John D. Rockefeller
John D. Rockefeller; drawing by David Levine

An election for governor is underway in West Virginia this year and a young and rich man named John D. Rockefeller IV is running as a Democrat, and as a champion of coal miners and the poor. He wants to save the state from the ravages inflicted on land and people by mining companies and a corrupt and lawless United Mine Workers of America. Union leaders and mining executives loathe him, and a growing multitude of welfare recipients, war resisters, miners, students, environmentalists, and other reformers see him as the Mountain State’s last hope to escape the misery of poverty, exploitation, and hopelessness. It is a measure of how much things have changed that this heir to the fabulous Rockefeller fortune is the grandson of the principal owner of Colorado Fuel and Iron Corporation, that corporate dinosaur whose minions and allies killed miners and their wives and children in Colorado six decades ago with a cold-bloodedness once reserved for Indians and rebellious slaves.

Yet the forces arrayed against him and the fact that he should have to come down from New York to fight a battle for a dying state illustrates the extent to which the old injustices and cruelties have survived, how very little has in fact been swept away, and the extent to which the rich and the powerful are prisoners of the very world they own and rule.

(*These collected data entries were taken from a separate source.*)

-- ==== Sys2Proof/Syntax.lean ====
section
/-! DEFINITION. The commands of the block: one constructor per row of spec/opcode_table.json, and the types of their operands. -/
namespace Sys2Proof
/-- The path on which a request message reaches the Cobbler. -/
inductive Via where
  | mailbox
  | psindo (src : Nat) (dgram : Bytes)
  deriving DecidableEq, Repr
/-- The functions that a commit stops (Table 2-12): a pipeline, the tables of a pipeline group, the flow
engine, the awl cluster, a pipeline's TM, the switch core, the time unit, the HBM partition map,
telemetry, a port, a FlexE group. -/
inductive Fn where
  | pipeline (p : Nat)
  | tables (g : Nat)
  | flowEngine
  | awls
  | tm (p : Nat)
  | switchCore
  | timeUnit
  | hbmMap
  | telemetry
  | port (q : Nat)
  | flexe (g : Nat)
  deriving DecidableEq, Repr

/-- The path on which a table command reaches the device: a slot of the command ring, its 64 bytes and its payload as
they stand in host memory, with 2 when host memory could not be read and 3 when it could not be written; or a TABLE_CMD
message (R378, R380). -/
inductive CmdVia where
  | ring (slot payload : Bytes) (fail : Nat)
  | message (via : Via)
  deriving DecidableEq, Repr

/-- What one unit of work of a long operation found or wrote (R69). -/
inductive OpUnit where
  /-- a unit whose work is told by its count alone -/
  | plain
  /-- a sector of up to 4 KB that FIRMWARE_STAGE writes (R72) -/
  | sector (data : Bytes)
  /-- HBM_RETRAIN_FULL trained a pseudo-channel: its failing pin pairs, and whether its command-address training failed (R352, R355) -/
  | trained (pairs : List Nat) (ca : Bool)
  /-- SCRUB_PASS read 1 MB: the words found in error, as stored, with their addresses (R367) -/
  | scrubbed (words : List (Nat × BitVec 144))
  /-- AUDIT_PASS compared a block: the damage that the hardware holds, as target, copy, block and CRC (R128) -/
  | audited (bad : List (Nat × Nat × Nat × Nat))
  deriving DecidableEq, Repr

/-- What stands at an overhead frame position of a FlexE instance (R317, R320, R321). -/
structure OhFrame where
  /-- the overhead start pattern stands there -/
  start : Bool
  /-- the CRC-16 over the protected fields is good -/
  crc : Bool
  omf : Bool
  /-- FlexE group number, PHY number, and PHY map as a set of PHY numbers -/
  group : Nat
  phy : Nat
  map : Nat
  rpf : Bool
  /-- calendar in use by the partner, 0 A or 1 B; its switch request and acknowledgement -/
  c : Nat
  cr : Bool
  ca : Bool
  /-- slot of the instance whose client IDs in calendars A and B the frame carries -/
  slot : Nat
  idA : Nat
  idB : Nat
  /-- arrival of the member's instance-0 multiframe start, in blocks of 0.64 ns (R323) -/
  arrival : Nat
  deriving DecidableEq, Repr

/-- What a board programmer left in the flash while RESET_N was low (R488, Table 16-2). -/
structure FlashImage where
  /-- firmware slots A and B from the slot header on; empty when erased -/
  slotA : List (BitVec 8)
  slotB : List (BitVec 8)
  /-- the boot area, and whether it holds the completion marker (R67) -/
  boot : List (BitVec 8)
  marker : Bool
  /-- owner public key and management objects of the board record, by object address -/
  ownerKey : List (BitVec 8)
  mgmt : List (Nat × List (BitVec 8))
  /-- key store: access-key objects by address (R52) -/
  keys : List (Nat × List (BitVec 8))
  deriving DecidableEq, Repr

/-- What a REGISTER_WRITE writes: bytes at a BAR0 offset, or the value of a dictionary object (R10). -/
inductive RegTarget where
  | bar0 (off : Nat) (data : List (BitVec 8))
  | object (addr : Nat) (value : List (BitVec 8))
  deriving DecidableEq, Repr

/-- What befalls a frame that leaves a port (R261): nothing, its last byte had not come in time, or a cell of it in a
bank of its half read uncorrectable. -/
inductive TxCut where
  | none
  | underrun
  | badCell (bank : Nat)
  deriving DecidableEq, Repr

The Great Coalfield War should be read for a number of important reasons. For one, Americans should know of the grim and brutal lives men have lived—and live—in the remote canyons and valleys of the American hinterland where coal is mined. They need to comprehend the degradation, suffering, and death that accompany the digging of those black carbon lumps that heat our homes in winter, cool them in summer, light them the year around, spawn our plastics and synthetic fibres, and ease our pains in aspirin and a hundred other medicines. They should know that their human price is immense today and has been even greater in earlier years—that coal is a national scandal, a scourge that presidents and congressmen have feared to cope with.

This book should also be read because one of the authors may someday be President of the United States, and the book reveals, to some considerable degree, the careful, orderly, incisive, and sympathetic way in which he thinks and so the kind of President he might be. The book is a rewritten and enlarged version of Senator Mc-Govern’s doctoral thesis and deals with complex men and issues in a remarkably fair and dispassionate way.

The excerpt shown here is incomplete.